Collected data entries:

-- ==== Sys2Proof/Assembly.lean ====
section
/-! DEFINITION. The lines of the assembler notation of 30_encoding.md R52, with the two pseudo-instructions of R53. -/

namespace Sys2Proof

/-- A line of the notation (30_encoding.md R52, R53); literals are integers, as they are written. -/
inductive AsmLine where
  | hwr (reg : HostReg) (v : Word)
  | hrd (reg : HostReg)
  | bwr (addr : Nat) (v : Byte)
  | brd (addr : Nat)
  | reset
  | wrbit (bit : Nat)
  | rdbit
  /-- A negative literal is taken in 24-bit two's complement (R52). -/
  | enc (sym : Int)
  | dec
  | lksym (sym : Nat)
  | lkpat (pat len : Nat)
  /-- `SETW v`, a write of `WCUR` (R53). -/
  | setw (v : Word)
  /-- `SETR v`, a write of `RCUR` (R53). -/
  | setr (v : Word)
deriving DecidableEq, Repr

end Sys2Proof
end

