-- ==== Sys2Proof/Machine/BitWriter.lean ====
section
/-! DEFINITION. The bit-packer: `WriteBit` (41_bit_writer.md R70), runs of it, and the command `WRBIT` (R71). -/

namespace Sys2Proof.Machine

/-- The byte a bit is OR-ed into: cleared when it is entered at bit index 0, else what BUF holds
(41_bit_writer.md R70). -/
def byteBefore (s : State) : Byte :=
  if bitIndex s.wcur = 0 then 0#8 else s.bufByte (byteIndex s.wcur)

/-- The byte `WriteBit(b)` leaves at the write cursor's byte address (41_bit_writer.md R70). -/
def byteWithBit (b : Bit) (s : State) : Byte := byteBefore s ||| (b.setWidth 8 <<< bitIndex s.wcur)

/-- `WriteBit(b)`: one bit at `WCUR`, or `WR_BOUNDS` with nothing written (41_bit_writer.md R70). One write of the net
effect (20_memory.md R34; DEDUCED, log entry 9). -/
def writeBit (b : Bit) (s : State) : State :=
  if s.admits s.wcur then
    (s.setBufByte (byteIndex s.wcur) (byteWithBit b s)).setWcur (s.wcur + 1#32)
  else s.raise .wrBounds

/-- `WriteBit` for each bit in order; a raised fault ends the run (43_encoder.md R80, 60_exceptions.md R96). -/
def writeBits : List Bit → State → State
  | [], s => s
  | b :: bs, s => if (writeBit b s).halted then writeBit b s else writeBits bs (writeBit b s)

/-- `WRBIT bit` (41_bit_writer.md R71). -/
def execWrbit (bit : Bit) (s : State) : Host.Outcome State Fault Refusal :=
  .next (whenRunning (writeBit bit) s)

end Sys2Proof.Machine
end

### [WHAT IS EXPECTED]
Your output should be the lines from the one with "(s.setBufByte (byteIndex s.wcur)" through the end of the records above, copied exactly.

### [EXERCISE SOLUTION]
    (s.setBufByte (byteIndex s.wcur) (byteWithBit b s)).setWcur (s.wcur + 1#32)
  else s.raise .wrBounds

/-- `WriteBit` for each bit in order; a raised fault ends the run (43_encoder.md R80, 60_exceptions.md R96). -/
def writeBits : List Bit → State → State
  | [], s => s
  | b :: bs, s => if (writeBit b s).halted then writeBit b s else writeBits bs (writeBit b s)

/-- `WRBIT bit` (41_bit_writer.md R71). -/
def execWrbit (bit : Bit) (s : State) : Host.Outcome State Fault Refusal :=
  .next (whenRunning (writeBit bit) s)

end Sys2Proof.Machine
end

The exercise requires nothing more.